TASK TO CARRY OUT: State how many lines of the records contain the string "Instr", and give no other information.

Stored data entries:
★ ★ ★

/-- A handler run of a kind at PC 5, entered by the arrival of an event of stream 35 at (64, 32). -/
def hrun (kind : Nat) : HRun :=
  { kind := kind, arr := some ⟨1000000, 0, evWord 35 64 32 1 0 >>> 35, 0, false⟩, entry := 0, ht := 976, readTick := 975, recT := 1000000,
    slotN := 0, hparam := [0, 0, 0, 0], gna := 0, nlAt := ⟨false, 0, 0, 0, false⟩, pc := 5, stack := [], count := 3, pair := none }

/-- Core 4095 running `r` with the word `w` at PC and engine `e`. -/
def runs (r : HRun) (w : Nat) (e : Eng) : State :=
  { (coreUp.setCmem 4095 (8 * r.pc) 8 w) with cores := [(4095, { Core.init with stepped := 976, nt := 970, eng := e, run := some r })] }

/-- An engine with g0 = a, g1 = b, g2 = c and accumulator 1 = x. -/
def eng (a b c : Nat) (x : Int) : Eng := { Eng.init with g := [a, b, c] ++ List.replicate 13 0, a := [0, x, 0, 0] }

/-- `Issues`, as a check, of the engine that `runs` gives. -/
def issuesB (s : State) (n op k : Nat) : Bool :=
  match (s.core n).run with
  | none => false
  | some r =>
    let w := s.uword n r.pc
    uOp w == op && s.handlerGoes n &&
      decide (condHolds (uCond w) (r.pair.getD (s.core n).eng).fl ((r.arr.map Arr.late).getD false) = some true) &&
      (s.rg CGS.UC_LIMIT n == 0 || decide (r.count + k ≤ s.rg CGS.UC_LIMIT n))

/-- The check says what `Issues` says. -/
theorem issues_of_check (s : State) (n op k : Nat) (h : issuesB s n op k = true) :
    ∃ r w e, Issues s n op k r w e := by
  unfold issuesB at h
  split at h
  · cases h
  · rename_i r hr
    simp only [Bool.and_eq_true, Bool.or_eq_true, beq_iff_eq, decide_eq_true_eq] at h
    exact ⟨r, _, _, hr, rfl, h.1.1.1, h.1.1.2, rfl, h.1.2, h.2⟩

/-- The engine after the command. -/
def engAfter (o : Host.Outcome State Fault Refusal) (p : Eng → Bool) : Bool :=
  nx o fun u => p (u.core 4095).eng && decide ((u.core 4095).run.map HRun.pc = some 6) && decide ((u.core 4095).run.map HRun.count = some 4)

/-- Register 3 reads `v` after the word with destination g3 and sources g0 and g1 issues. -/
def gives (i : Nat → Fin 4096 → Instr) (op a b v : Nat) (md : Nat := 0) (imm : Nat := 0) (c : Nat := 0) : Bool :=
  let s := runs (hrun 0) (uw op 3 0 1 0 1 0 md imm) { eng a b 0 7 with g := [a, b, 0, c] ++ List.replicate 12 0 }
  issuesB s 4095 op 1 && engAfter (exec (i 0 4095) s) fun e => e.reg 3 == v

/-- Accumulator 1 reads `x` after the word with D = 1 and sources g0 and g1 issues on accumulator 1 = `x0`. -/
def acc (i : Nat → Fin 4096 → Instr) (op a b : Nat) (x0 x : Int) (md : Nat := 0) (imm : Nat := 0) : Bool :=
  let s := runs (hrun 0) (uw op 1 0 1 0 1 0 md imm) (eng a b 0 x0)
  issuesB s 4095 op 1 && engAfter (exec (i 0 4095) s) fun e => e.acc 1 == x && e.reg 3 == 0

theorem witness_ArithmeticMicroOpsCompute :
    engAfter (exec (.uopNop 0 4095) (runs (hrun 0) (uw 0 0 0 0 0 0 0 0 0) (eng 1 2 3 4))) (fun e => decide (e = eng 1 2 3 4)) = true ∧
    gives .uopMov 1 1 2 2 = true ∧ gives .uopAdd 2 0xFFFFFFFF 2 1 = true ∧ gives .uopSub 3 1 2 0xFFFFFFFF = true ∧
    gives .uopAnd 4 12 10 8 = true ∧ gives .uopOr 5 12 10 14 = true ∧ gives .uopXor 6 12 10 6 = true ∧ gives .uopAndn 7 12 10 4 = true ∧
    gives .uopShl 8 1 31 0x80000000 = true ∧ gives .uopShl 8 1 32 1 = true ∧ gives .uopShr 9 0x80000000 31 1 = true ∧
    gives .uopSra 10 0x80000000 31 0xFFFFFFFF = true ∧ gives .uopRor 11 1 1 0x80000000 = true ∧ gives .uopRor 11 5 0 5 = true ∧
    gives .uopMin 12 0xFFFFFFFF 1 0xFFFFFFFF = true ∧ gives .uopMin 12 0xFFFFFFFF 1 1 (md := 1) = true ∧
    gives .uopMax 13 0xFFFFFFFF 1 1 = true ∧ gives .uopMax 13 0xFFFFFFFF 1 0xFFFFFFFF (md := 1) = true ∧
    gives .uopAbs 14 0x80000000 0 0x7FFFFFFF = true ∧ gives .uopAbs 14 0xFFFFFFFF 0 1 = true ∧ gives .uopPopc 15 0xF000000F 0 8 = true ∧
    gives .uopExt 17 0x1234F678 0 0xFFFFFFF6 (md := 8 + 32) (imm := 8) = true ∧ gives .uopExt 17 0xFFFFFFFF 0 0xFFFFFFFF (imm := 32) = true ∧
    gives .uopIns 18 0xAB 0 0x0000AB00 (md := 8) (imm := 8) = true ∧ gives .uopIns 18 0 0 0xFFFF00FF (md := 8) (imm := 8) (c := 0xFFFFFFFF) = true ∧
    gives .uopSat 19 200 0 127 (imm := 8) = true ∧ gives .uopSat 19 0x80000000 0 0x80000000 (imm := 32) = true ∧
    gives .uopMovs 20 0 0 64 (imm := 1) = true ∧ gives .uopMul 21 0x10001 0x10001 0x20001 = true ∧
    gives .uopTsb 22 3 5 1 (md := 1) = true ∧ gives .uopTsb 22 5 3 2 (md := 1) (c := 1) = true ∧
    acc .uopAset 32 0 0 7 (-1) (imm := 0xFFFFFFFF) = true ∧ acc .uopMac 33 0xFFFF 2 7 5 = true ∧ acc .uopMac 33 0xFFFF 2 7 131077 (md := 1) = true ∧
    acc .uopMac2 34 0xFFFF0002 0x00030004 7 12 = true ∧ acc .uopAadd 35 0 0xFFFFFFFF 7 6 = true ∧
    acc .uopAadd 35 0 1 (2 ^ 39 - 1) (2 ^ 39 - 1) = true ∧
    (let s := runs (hrun 0) (uw 36 3 1 0 0 1 0 1 0) (eng 1 2 3 (-7))
     issuesB s 4095 36 1 = true ∧ engAfter (exec (.uopAget 0 4095) s) (fun e => e.reg 3 == 0xFFFFFFFC) = true) ∧
    (let s := runs (hrun 0) (uw 16 3 0 1 0 0 0 0 0) (eng 1 2 3 0)
     issuesB s 4095 16 1 = true ∧ engAfter (exec (.uopCmp 0 4095) s) (fun e => decide (e = { eng 1 2 3 0 with fl := ⟨false, true, true, false, false⟩ })) = true) ∧
    (let s := runs (hrun 0) (uw 17 3 0 1 0 0 0 0 33) (eng 1 2 3 0)
     issuesB s 4095 17 1 = true ∧ extWidth (uw 17 3 0 1 0 0 0 0 33) = none ∧ eqs (exec (.uopExt 0 4095) s) (s.ucodeFault 4095 1 5) = true) := by
  decide +kernel

theorem witness_MicroOpsIssueBranchAndFault :
    (let s := runs (hrun 0) (uw 2 3 0 1 1 1 0 0 0) (eng 1 2 3 4)
     condHolds 1 (s.core 4095).eng.fl false = some false ∧ (hrun 0).pc < 255 ∧
      engAfter (exec (.uopAdd 0 4095) s) (fun e => decide (e = eng 1 2 3 4)) = true ∧
      (let z := runs (hrun 0) (uw 2 3 0 1 15 1 0 0 0) (eng 1 2 3 4)
       condHolds 15 (z.core 4095).eng.fl false = none ∧ eqs (exec (.uopAdd 0 4095) z) (z.ucodeFault 4095 1 5) = true) ∧
      (let z := s.rs CGS.UC_LIMIT 4095 3
       z.rg CGS.UC_LIMIT 4095 < (hrun 0).count + 1 ∧ eqs (exec (.uopAdd 0 4095) z) (z.ucodeFault 4095 4 5) = true)) ∧
    (let s := runs (hrun 0) (uw 0x60 0 0 0 0 0 0 0 255) (eng 1 2 3 4)
     issuesB s 4095 0x60 1 = true ∧ nx (exec (.uopB 0 4095) s) (fun u => decide ((u.core 4095).run.map HRun.pc = some 255)) = true) ∧
    (let w := uw 0x61 0 0 0 0 0 0 0 7
     let s := runs { hrun 0 with stack := [1, 2, 3] } w (eng 1 2 3 4)
     let z := runs { hrun 0 with stack := [1, 2, 3, 4] } w (eng 1 2 3 4)
     issuesB s 4095 0x61 1 = true ∧ nx (exec (.uopCall 0 4095) s) (fun u => decide ((u.core 4095).run.map HRun.stack = some [6, 1, 2, 3])) = true ∧
      issuesB z 4095 0x61 1 = true ∧ eqs (exec (.uopCall 0 4095) z) (z.ucodeFault 4095 6 5) = true) ∧
    (let w := uw 0x62 0 0 0 0 0 0 0 7
     let s := runs { hrun 0 with stack := [255, 2] } w (eng 1 2 3 4)
     let z := runs (hrun 0) w (eng 1 2 3 4)
     issuesB s 4095 0x62 1 = true ∧ nx (exec (.uopRet 0 4095) s) (fun u => decide ((u.core 4095).run.map HRun.pc = some 255)) = true ∧
      issuesB z 4095 0x62 1 = true ∧ eqs (exec (.uopRet 0 4095) z) (z.ucodeFault 4095 6 5) = true) ∧
    (let w := uw 0x63 0 0 0 0 0 0 0 9
     let s := runs (hrun 0) w (eng 0 2 3 4)
     let z := runs (hrun 0) w (eng 1 2 3 4)
     issuesB s 4095 0x63 1 = true ∧ nx (exec (.uopLoop 0 4095) s) (fun u => (u.core 4095).eng.reg 0 == 0xFFFFFFFF &&
       decide ((u.core 4095).run.map HRun.pc = some 9)) = true ∧
      engAfter (exec (.uopLoop 0 4095) z) (fun e => e.reg 0 == 0) = true) ∧
    (let s := runs (hrun 0) (uw 0x64 0 0 0 0 0 0 0 0) (eng 0 2 3 4)
     let z := runs (hrun 5) (uw 0x64 0 0 0 0 0 0 0 0) (eng 0 2 3 4)
     issuesB s 4095 0x64 1 = true ∧ (s.core 4095).nbr = none ∧
      nx (exec (.uopEnd 0 4095) s) (fun u => (u.core 4095).run.isNone && (u.core 4095).nt == 976) = true ∧
      nx (exec (.uopEnd 0 4095) z) (fun u => (u.core 4095).run.isNone && u.rg CGS.PROGRESS 4095 == 977) = true) ∧
    (let s := runs (hrun 0) (uw 0x17 0 0 0 0 0 0 0 0) (eng 0 2 3 4)
     opClass (uOp (s.uword 4095 5)) = none ∧ s.handlerGoes 4095 = true ∧
      eqs (exec (.unlistedMicroOp 0 4095) s) (s.ucodeFault 4095 1 5) = true) ∧
    (let s := (runs (hrun 6) 0 (eng 0 2 3 4)).ucodeFault 4095 7 255
     s.rg CGS.UC_PC 4095 = 255 ∧ s.rg CGS.UC_CODE 4095 = 7 ∧ s.rg CGS.UC_HANDLER 4095 = 6) := by decide +kernel
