/-- The boot path of the present start (R148). -/
structure Boot where
  /-- Sources still to be tried, the one being read first (Table 6-2). -/
  path : List Nat := []
  /-- The first of them is being read. -/
  run : Bool := false
  /-- Failure that its reading has met, to be acted on. -/
  bad : Option Nat := none
  /-- Bytes read from a depot slot. -/
  buf : List Byte := []
  deriving DecidableEq, Repr

/-- A CFG_STAGE that is running (R156). -/
structure Stage where
  tag : Nat
  plane : Nat
  /-- 1 erase, 2 program, 3 read-back. -/
  ph : Nat
  /-- Bytes received. -/
  buf : List Byte
  frames : Nat := 0
  fs : List Nat := []
  note : Bool := false
  deriving DecidableEq, Repr

/-- A CFG_HANDOVER that is running (R161). -/
structure Ho where
  tag : Nat
  plane : Nat
  retain : List Nat
  persist : Bool
  /-- Step of Table 6-8; 20 and 21 stand for the S2 and S3 steps of R166. -/
  step : Nat
  unconf : Bool
  aborted : Nat := 0
  reason : Nat := 0
  rolled : Bool := false
  /-- The readout of the previous plane runs (R164). -/
  back : Bool := false
  started : Nat := 0
  deriving DecidableEq, Repr

/-! ### Image depot and scrambler (07_image_depot_and_chain_loading.md, 20_scrambler_and_integrity.md) -/

/-- A directory copy (Table 7-2). -/
structure Dir where
  gen : Nat := 0
  sectors : Nat := 0
  maxMode : Nat := 3
  maxMhz : Nat := 0
  eraseLimit : Nat := 100000
  /-- Word 0 and word 1 of SLOT[0] to SLOT[7]. -/
  slots : List (W32 × W32) := []
  /-- Bad sectors. -/
  bad : List Nat := []
  /-- Erase counts that are not 0, by sector. -/
  ecnt : List (Nat × Nat) := []
  deriving DecidableEq, Repr

/-- One piece of a depot request's work. Spans 0 to 7 are the slots, 8 + r the tag span of range r. -/
inductive Act where
  /-- Erase and program the `pos`-th good sector of a span with these bytes, each page verified. -/
  | write (span pos : Nat) (data : List Byte)
  /-- Erase the `pos`-th good sector of a span. -/
  | erase (span pos : Nat)
  /-- Merge bytes at a slot offset within one sector and rewrite it. -/
  | merge (slot off : Nat) (data : List Byte)
  /-- The same on a scrambled slot: data sector, then tag sector. -/
  | lines (slot off : Nat) (data : List Byte)
  /-- Re-scramble data sector `k` of a range and commit PROG. -/
  | rescr (r k : Nat)
  /-- Commit PROG of a range. -/
  | prog (r lines : Nat)
  /-- Set a slot's words. -/
  | slot (i : Nat) (w0 w1 : W32)
  /-- Erase a directory sector before FORMAT writes the default directory. -/
  | eraseDir (s : Nat)
  /-- Write the directory to the copy not in use. -/
  | dir
  /-- Read an image slot back and check every header and frame CRC. -/
  | verify (slot len : Nat)
  /-- Refresh a flash sector with its own bytes. -/
  | refresh (slot sector : Nat)
  /-- A range enters a state of Table 20-3. -/
  | range (r st : Nat)
  /-- Begin a version roll of a range (R534). -/
  | roll (r : Nat)
  /-- End of a roll, a re-key, a bind or an erase of a range. -/
  | endRoll (r : Nat)
  | endRekey (r : Nat)
  | endErase (r : Nat) (unbind : Bool)
  /-- The key slot of a range becomes BOUND. -/
  | bound (r : Nat)
  /-- The one key store update of a re-key (R537 step 2), with the new key slot. -/
  | rekey (r k : Nat)
  deriving DecidableEq, Repr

★ ★ ★

EXPECTED OUTPUT: 2